## What the task requires
Pull each line containing "rebuildFenced" from the data.
*** Source data ***
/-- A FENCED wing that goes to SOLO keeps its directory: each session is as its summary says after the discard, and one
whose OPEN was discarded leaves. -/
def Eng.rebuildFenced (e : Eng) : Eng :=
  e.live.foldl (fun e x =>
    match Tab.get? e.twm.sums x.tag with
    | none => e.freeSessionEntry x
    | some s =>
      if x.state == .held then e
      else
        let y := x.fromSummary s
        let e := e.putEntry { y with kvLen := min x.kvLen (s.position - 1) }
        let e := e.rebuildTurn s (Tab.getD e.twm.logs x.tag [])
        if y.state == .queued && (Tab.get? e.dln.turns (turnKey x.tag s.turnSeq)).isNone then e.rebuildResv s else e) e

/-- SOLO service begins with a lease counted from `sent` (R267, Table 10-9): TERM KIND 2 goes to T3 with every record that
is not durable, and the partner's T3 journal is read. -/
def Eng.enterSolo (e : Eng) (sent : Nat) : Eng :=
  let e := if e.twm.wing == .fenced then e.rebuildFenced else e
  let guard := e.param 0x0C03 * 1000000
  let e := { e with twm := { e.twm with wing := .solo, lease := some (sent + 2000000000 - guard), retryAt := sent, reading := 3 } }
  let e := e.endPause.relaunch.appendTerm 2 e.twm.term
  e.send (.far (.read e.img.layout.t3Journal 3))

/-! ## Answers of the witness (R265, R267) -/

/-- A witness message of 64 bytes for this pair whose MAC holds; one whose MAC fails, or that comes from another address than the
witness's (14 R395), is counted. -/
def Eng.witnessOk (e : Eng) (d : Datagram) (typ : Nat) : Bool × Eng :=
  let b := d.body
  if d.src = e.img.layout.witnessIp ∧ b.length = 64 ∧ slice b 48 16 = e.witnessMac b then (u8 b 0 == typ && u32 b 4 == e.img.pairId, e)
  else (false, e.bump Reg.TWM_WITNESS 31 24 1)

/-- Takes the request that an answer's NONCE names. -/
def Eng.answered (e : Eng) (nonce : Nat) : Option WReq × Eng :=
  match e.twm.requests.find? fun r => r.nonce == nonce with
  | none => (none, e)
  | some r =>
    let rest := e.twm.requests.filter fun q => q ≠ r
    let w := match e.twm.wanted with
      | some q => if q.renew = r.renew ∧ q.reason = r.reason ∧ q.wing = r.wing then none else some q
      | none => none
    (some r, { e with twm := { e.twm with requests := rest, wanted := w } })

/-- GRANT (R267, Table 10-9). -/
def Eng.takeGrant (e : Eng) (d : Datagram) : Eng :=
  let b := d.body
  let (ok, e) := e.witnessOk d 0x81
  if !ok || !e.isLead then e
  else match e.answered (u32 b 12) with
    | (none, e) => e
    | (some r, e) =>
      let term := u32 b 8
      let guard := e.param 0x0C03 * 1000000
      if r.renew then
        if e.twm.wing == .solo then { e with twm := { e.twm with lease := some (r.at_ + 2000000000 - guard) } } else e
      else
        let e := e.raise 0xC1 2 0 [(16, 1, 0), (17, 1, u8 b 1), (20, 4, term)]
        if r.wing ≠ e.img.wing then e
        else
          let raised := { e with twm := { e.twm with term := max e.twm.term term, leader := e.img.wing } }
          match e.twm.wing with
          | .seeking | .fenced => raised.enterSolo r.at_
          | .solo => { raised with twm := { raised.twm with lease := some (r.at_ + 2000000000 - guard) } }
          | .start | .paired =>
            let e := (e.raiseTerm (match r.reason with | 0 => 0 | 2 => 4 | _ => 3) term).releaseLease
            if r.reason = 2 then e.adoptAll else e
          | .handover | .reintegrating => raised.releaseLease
*** End of Source data ***
## Exercise solution
def Eng.rebuildFenced (e : Eng) : Eng :=
  let e := if e.twm.wing == .fenced then e.rebuildFenced else e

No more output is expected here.